(Saved data entries)

------

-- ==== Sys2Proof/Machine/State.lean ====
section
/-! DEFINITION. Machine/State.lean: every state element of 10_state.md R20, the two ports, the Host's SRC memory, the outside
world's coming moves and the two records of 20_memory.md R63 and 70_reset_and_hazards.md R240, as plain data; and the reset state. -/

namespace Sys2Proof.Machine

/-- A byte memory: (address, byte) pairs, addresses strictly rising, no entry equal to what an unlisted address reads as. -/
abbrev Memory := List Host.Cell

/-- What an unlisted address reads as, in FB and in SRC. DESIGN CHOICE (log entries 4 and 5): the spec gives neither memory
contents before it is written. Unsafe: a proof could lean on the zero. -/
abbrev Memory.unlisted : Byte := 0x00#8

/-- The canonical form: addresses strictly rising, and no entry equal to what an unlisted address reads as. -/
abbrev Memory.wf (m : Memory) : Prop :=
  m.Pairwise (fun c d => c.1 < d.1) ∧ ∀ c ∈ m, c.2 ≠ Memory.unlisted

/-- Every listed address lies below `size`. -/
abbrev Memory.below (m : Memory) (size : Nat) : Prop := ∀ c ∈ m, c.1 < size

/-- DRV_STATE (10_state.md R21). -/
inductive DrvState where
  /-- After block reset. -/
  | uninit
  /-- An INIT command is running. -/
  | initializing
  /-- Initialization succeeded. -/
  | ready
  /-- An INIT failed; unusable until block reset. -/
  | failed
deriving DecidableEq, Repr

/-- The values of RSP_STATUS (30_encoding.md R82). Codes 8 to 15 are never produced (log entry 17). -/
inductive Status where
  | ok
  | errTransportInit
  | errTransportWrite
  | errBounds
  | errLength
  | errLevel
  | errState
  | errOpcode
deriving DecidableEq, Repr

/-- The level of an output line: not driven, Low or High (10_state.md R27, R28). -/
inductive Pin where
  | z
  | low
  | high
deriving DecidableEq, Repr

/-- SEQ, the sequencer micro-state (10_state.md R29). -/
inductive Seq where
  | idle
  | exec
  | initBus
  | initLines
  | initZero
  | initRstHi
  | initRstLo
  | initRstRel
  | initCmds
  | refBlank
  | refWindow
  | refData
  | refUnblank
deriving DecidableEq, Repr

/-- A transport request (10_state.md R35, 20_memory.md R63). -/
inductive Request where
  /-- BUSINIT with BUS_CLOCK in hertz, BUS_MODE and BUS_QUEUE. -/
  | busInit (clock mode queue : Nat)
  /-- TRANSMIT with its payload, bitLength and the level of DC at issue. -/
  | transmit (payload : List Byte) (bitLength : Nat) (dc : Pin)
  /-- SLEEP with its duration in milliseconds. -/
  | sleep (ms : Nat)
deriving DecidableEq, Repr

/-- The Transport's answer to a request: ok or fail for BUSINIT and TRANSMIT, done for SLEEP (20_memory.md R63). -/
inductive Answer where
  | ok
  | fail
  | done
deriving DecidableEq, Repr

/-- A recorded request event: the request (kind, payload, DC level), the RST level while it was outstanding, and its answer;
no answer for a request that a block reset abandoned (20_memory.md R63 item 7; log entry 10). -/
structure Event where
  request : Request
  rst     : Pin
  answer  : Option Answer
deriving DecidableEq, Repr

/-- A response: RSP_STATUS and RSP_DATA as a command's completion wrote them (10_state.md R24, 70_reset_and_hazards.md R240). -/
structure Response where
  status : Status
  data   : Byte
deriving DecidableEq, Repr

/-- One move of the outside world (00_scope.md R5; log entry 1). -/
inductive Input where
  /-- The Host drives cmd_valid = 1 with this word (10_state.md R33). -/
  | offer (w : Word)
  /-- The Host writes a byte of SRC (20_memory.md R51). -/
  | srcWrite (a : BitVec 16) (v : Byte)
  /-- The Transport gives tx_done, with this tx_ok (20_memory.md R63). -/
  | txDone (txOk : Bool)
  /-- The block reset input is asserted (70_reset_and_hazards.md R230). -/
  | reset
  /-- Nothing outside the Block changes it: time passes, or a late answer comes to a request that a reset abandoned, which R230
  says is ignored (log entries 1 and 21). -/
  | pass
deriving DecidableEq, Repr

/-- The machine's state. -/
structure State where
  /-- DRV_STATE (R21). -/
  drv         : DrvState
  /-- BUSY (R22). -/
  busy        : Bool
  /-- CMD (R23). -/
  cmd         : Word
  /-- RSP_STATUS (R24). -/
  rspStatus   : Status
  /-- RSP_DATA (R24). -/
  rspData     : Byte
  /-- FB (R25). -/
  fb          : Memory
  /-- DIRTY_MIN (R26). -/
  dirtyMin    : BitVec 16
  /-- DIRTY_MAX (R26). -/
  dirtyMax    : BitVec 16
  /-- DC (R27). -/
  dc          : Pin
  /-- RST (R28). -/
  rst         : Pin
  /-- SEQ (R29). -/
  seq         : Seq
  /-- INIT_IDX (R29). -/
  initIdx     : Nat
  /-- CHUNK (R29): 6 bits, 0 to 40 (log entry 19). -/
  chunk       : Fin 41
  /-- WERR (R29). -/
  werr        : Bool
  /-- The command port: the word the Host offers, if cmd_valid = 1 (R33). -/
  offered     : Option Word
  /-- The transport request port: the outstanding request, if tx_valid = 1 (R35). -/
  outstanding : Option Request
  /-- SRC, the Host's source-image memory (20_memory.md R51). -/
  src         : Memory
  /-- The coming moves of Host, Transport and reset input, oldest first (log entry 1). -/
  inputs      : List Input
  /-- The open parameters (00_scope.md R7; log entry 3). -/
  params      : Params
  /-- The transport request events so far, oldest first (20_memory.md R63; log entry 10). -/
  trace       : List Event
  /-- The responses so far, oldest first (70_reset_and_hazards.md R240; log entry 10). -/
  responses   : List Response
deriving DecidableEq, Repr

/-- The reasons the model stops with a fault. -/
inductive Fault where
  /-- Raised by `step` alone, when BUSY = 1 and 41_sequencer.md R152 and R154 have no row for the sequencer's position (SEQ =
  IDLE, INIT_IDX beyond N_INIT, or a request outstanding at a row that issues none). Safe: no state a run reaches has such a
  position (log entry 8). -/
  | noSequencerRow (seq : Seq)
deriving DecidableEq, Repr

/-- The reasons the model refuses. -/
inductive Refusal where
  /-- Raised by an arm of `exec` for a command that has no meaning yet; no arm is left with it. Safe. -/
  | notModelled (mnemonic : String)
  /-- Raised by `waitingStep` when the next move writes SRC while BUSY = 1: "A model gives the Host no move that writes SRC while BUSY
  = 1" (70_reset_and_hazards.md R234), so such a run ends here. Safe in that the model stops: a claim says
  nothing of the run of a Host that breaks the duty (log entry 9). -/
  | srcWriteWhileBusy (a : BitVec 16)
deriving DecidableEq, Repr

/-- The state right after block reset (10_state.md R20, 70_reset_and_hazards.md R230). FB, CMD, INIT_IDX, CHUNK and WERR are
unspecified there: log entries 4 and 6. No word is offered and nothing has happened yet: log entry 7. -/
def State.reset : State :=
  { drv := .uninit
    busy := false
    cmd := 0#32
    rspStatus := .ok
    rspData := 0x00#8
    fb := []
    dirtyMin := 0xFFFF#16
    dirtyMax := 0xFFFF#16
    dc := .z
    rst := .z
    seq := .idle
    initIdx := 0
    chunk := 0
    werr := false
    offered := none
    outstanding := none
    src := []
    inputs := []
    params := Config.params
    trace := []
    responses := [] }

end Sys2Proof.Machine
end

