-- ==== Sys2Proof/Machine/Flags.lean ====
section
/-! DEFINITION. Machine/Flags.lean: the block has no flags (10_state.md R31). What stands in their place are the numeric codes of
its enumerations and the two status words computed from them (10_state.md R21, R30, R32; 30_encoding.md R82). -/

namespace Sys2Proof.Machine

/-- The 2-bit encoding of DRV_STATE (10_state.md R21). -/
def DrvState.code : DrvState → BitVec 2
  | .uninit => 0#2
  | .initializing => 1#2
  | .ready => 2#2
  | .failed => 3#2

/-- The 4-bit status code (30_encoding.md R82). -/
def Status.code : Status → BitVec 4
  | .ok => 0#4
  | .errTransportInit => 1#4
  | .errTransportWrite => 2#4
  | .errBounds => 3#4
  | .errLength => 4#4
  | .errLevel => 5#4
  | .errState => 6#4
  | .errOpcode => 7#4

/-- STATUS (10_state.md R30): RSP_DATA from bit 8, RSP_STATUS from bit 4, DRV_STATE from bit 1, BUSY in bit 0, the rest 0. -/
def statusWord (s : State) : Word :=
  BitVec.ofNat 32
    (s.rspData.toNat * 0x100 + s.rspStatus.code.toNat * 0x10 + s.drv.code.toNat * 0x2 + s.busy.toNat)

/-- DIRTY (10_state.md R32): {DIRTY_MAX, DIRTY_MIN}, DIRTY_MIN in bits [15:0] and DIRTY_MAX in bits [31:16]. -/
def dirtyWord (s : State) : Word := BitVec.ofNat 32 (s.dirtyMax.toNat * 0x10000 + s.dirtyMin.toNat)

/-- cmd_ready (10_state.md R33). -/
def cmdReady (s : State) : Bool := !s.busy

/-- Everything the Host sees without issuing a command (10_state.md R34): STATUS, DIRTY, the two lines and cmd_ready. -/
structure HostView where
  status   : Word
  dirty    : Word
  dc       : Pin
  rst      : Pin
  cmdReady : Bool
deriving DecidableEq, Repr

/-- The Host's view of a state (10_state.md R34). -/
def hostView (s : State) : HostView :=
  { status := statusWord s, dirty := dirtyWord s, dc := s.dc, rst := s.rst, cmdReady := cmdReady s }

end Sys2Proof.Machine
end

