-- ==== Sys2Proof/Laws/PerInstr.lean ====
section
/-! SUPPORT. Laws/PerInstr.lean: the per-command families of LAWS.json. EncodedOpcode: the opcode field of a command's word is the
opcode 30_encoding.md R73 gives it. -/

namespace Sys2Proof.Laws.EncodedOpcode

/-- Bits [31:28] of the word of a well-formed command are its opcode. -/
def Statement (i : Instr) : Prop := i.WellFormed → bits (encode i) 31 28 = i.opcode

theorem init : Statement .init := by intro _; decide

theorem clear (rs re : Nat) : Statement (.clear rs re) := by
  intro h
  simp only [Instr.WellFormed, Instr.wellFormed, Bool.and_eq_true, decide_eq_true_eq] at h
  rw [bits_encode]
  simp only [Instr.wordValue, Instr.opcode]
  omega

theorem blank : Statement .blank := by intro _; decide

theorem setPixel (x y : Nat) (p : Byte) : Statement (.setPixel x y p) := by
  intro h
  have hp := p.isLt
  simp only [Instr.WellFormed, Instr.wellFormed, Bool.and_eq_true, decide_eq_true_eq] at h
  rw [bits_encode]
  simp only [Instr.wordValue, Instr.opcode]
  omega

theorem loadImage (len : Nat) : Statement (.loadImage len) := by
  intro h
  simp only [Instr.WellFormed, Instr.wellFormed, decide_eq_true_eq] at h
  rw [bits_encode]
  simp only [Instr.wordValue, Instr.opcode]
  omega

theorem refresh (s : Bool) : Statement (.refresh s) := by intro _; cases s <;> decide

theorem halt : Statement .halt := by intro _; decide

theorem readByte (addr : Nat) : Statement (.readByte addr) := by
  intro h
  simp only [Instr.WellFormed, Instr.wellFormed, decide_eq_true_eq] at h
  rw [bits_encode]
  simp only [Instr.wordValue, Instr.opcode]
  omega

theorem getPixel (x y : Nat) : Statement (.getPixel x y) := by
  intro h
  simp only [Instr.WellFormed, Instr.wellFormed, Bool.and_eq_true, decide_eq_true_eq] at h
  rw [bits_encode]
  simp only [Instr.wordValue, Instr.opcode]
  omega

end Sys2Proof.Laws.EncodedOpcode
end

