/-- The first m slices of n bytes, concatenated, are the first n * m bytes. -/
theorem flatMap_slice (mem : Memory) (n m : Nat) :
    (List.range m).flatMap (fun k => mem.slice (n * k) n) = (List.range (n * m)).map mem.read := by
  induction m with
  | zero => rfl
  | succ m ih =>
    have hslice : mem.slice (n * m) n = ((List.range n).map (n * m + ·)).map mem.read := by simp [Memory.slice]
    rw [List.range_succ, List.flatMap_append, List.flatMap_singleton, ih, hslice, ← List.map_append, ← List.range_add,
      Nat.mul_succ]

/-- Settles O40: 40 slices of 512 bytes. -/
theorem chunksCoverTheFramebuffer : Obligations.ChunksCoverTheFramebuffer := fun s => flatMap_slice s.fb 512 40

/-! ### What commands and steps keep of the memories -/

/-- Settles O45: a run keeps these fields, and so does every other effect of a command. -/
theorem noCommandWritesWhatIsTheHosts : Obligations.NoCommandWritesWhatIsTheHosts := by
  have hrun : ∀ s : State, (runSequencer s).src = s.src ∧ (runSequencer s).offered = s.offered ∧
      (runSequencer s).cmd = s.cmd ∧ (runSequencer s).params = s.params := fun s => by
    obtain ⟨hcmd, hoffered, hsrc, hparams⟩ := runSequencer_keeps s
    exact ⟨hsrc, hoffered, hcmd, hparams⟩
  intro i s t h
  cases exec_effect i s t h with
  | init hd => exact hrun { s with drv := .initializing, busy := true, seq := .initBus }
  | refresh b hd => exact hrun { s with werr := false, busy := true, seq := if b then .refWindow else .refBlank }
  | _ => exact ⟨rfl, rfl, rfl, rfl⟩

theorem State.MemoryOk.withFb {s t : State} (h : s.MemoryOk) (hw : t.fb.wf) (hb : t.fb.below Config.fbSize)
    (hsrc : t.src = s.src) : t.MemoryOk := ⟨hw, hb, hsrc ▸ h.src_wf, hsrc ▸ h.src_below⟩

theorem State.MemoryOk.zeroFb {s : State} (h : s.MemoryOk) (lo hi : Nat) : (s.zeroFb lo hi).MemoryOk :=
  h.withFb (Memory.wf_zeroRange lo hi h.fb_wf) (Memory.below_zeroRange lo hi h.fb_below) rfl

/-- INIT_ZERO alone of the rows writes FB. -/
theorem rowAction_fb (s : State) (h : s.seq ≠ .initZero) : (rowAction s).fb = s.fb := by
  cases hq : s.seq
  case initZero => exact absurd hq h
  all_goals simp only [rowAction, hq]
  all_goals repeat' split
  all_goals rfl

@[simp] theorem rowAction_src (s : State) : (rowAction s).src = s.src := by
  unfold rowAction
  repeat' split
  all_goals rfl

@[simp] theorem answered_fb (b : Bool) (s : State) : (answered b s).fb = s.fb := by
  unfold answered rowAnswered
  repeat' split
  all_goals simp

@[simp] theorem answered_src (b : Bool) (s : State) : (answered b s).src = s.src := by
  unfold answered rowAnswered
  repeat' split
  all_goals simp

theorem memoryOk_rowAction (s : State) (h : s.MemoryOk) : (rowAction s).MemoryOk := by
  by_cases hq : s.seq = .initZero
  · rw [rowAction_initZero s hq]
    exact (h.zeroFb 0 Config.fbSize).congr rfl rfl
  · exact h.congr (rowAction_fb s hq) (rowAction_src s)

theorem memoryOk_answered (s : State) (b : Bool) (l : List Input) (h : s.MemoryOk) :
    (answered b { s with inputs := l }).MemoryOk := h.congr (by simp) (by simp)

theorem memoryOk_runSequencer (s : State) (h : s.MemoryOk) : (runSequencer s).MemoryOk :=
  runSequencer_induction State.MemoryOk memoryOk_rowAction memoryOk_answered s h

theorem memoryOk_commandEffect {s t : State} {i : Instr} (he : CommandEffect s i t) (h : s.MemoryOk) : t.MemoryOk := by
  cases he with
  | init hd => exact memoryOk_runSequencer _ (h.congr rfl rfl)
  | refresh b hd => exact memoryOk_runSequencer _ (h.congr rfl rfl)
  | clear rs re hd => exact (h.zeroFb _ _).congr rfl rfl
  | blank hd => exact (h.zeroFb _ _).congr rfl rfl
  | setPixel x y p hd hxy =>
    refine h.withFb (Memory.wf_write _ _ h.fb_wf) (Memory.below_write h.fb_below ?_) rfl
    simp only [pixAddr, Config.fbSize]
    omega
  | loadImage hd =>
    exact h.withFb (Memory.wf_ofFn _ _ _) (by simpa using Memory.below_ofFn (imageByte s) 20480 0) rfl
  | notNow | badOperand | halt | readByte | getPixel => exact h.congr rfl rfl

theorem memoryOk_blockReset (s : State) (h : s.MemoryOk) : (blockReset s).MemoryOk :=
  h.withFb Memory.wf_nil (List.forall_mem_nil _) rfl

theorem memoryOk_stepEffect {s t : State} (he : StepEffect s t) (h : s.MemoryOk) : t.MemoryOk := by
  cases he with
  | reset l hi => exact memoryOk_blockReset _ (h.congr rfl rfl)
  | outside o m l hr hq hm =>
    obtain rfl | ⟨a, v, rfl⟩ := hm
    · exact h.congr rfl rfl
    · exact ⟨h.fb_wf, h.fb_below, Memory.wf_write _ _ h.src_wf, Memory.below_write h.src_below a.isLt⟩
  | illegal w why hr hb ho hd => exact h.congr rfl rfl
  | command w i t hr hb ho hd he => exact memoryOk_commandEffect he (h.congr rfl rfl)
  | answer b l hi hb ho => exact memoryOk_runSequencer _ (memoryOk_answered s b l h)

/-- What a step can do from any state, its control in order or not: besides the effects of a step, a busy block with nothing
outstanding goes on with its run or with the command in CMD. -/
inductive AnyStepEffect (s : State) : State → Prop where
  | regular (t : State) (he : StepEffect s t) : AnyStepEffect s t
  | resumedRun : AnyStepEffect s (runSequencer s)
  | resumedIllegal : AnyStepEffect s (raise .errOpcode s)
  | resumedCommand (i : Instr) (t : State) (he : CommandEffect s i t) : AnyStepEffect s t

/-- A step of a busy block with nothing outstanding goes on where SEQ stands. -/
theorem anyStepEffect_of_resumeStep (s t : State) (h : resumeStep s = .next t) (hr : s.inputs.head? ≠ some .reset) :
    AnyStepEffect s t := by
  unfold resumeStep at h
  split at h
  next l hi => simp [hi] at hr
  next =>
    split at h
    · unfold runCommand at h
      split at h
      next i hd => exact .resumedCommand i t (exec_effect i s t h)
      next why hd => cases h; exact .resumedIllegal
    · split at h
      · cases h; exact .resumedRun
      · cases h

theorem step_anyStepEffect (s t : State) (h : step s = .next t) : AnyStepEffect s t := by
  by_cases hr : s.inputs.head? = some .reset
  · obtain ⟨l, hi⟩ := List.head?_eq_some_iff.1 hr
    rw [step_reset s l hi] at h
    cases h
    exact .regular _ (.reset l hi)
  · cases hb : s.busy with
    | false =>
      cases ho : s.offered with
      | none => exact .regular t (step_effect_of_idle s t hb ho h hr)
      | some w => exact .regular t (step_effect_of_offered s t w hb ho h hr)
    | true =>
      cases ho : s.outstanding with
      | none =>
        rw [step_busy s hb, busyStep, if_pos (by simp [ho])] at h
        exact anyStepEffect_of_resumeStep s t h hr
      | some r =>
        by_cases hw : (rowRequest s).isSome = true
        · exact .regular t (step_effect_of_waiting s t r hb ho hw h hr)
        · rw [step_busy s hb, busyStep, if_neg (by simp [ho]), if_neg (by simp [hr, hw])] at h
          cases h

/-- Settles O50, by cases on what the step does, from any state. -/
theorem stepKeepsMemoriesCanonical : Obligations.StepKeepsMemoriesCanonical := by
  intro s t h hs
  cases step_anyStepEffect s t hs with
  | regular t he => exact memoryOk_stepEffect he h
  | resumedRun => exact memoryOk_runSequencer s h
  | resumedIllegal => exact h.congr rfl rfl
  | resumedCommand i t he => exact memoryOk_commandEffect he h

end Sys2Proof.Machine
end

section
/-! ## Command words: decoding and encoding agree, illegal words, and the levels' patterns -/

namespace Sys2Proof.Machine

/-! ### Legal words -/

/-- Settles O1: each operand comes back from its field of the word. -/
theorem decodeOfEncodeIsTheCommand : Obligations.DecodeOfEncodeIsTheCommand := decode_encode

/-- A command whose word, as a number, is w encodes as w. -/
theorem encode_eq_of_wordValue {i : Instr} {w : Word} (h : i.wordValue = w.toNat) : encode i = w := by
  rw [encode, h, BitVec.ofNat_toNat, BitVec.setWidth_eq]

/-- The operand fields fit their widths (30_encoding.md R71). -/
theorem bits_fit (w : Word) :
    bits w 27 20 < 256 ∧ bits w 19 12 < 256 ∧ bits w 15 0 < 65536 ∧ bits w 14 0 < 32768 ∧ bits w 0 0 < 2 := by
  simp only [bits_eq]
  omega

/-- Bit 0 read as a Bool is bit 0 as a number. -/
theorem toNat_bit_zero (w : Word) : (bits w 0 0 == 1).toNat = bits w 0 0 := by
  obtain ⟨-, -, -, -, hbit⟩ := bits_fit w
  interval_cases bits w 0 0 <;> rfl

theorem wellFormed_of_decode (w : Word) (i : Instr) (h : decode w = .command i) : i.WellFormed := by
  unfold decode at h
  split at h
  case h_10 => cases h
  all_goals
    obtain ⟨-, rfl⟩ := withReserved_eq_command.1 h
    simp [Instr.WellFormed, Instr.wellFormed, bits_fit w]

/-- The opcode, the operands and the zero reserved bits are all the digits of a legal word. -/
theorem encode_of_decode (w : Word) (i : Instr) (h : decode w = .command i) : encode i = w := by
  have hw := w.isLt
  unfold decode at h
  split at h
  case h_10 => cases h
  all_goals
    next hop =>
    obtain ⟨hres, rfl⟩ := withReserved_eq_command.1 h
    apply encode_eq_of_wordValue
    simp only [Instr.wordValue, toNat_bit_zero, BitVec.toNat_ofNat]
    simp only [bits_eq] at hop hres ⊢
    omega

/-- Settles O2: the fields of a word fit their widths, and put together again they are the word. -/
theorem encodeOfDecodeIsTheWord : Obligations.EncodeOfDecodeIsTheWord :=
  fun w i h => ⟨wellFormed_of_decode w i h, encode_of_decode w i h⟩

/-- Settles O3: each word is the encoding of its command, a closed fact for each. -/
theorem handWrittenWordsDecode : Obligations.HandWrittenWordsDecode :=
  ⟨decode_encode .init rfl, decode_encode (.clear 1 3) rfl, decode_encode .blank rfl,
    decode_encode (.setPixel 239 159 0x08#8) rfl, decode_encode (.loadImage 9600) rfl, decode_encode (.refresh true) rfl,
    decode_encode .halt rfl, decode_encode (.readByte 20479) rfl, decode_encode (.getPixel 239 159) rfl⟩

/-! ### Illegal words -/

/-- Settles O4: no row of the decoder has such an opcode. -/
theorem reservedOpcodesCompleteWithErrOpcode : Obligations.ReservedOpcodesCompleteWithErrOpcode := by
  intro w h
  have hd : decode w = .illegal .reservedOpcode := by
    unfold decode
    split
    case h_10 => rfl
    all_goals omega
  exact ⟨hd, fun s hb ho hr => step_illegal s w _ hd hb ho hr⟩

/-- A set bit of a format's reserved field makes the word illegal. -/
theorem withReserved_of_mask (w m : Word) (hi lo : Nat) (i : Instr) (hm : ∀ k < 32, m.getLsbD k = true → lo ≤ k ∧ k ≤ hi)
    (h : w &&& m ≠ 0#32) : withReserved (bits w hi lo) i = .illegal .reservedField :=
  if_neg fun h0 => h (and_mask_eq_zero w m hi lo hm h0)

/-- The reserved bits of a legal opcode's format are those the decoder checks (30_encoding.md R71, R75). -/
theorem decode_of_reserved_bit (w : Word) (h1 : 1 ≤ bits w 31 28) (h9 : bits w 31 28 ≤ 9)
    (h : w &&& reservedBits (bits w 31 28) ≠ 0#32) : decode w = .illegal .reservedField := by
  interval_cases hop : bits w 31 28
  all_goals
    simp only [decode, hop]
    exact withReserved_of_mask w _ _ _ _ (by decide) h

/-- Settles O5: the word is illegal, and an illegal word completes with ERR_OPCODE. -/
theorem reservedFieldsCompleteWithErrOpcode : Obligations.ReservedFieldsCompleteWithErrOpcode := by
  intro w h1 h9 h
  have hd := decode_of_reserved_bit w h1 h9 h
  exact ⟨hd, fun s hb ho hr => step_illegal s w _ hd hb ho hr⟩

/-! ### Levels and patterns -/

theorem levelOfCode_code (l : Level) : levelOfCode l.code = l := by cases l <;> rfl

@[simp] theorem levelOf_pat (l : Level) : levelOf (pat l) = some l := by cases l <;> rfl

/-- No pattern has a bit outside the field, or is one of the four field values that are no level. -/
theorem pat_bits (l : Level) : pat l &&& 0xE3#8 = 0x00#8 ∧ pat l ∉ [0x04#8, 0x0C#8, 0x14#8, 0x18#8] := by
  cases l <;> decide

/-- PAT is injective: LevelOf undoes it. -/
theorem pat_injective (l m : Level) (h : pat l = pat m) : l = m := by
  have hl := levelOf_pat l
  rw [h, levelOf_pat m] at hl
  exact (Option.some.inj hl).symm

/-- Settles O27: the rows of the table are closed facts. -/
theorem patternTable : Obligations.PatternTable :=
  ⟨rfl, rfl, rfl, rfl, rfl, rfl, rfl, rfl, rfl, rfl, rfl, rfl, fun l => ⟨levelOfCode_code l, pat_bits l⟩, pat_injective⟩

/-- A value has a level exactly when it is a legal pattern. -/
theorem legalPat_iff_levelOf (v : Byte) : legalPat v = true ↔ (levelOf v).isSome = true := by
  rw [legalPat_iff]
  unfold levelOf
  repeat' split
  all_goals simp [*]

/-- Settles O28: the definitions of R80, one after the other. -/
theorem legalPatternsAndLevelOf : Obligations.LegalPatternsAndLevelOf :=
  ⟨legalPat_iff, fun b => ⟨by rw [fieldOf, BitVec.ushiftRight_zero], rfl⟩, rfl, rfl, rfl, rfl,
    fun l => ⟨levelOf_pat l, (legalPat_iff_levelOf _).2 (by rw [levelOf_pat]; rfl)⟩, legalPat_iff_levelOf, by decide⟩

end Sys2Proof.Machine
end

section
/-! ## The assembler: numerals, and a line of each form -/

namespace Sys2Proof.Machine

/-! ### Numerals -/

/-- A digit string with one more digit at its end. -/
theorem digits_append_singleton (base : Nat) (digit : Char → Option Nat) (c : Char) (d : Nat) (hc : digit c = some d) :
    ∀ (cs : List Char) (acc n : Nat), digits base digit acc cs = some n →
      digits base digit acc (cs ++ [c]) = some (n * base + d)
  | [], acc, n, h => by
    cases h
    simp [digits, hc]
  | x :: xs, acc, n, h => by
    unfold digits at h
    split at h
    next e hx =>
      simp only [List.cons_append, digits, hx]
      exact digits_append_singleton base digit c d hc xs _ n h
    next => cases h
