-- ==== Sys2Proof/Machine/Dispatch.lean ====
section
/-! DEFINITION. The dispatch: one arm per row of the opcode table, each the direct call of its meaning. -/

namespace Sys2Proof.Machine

------

Task requirements:
Output only an exact transcription of the lines above from the one with "machine's state. -/" up to and including the one with "RSP_DATA (R24). -/".

Task output:
/-- The machine's state. -/
structure State where
  /-- DRV_STATE (R21). -/
  drv         : DrvState
  /-- BUSY (R22). -/
  busy        : Bool
  /-- CMD (R23). -/
  cmd         : Word
  /-- RSP_STATUS (R24). -/
  rspStatus   : Status
  /-- RSP_DATA (R24). -/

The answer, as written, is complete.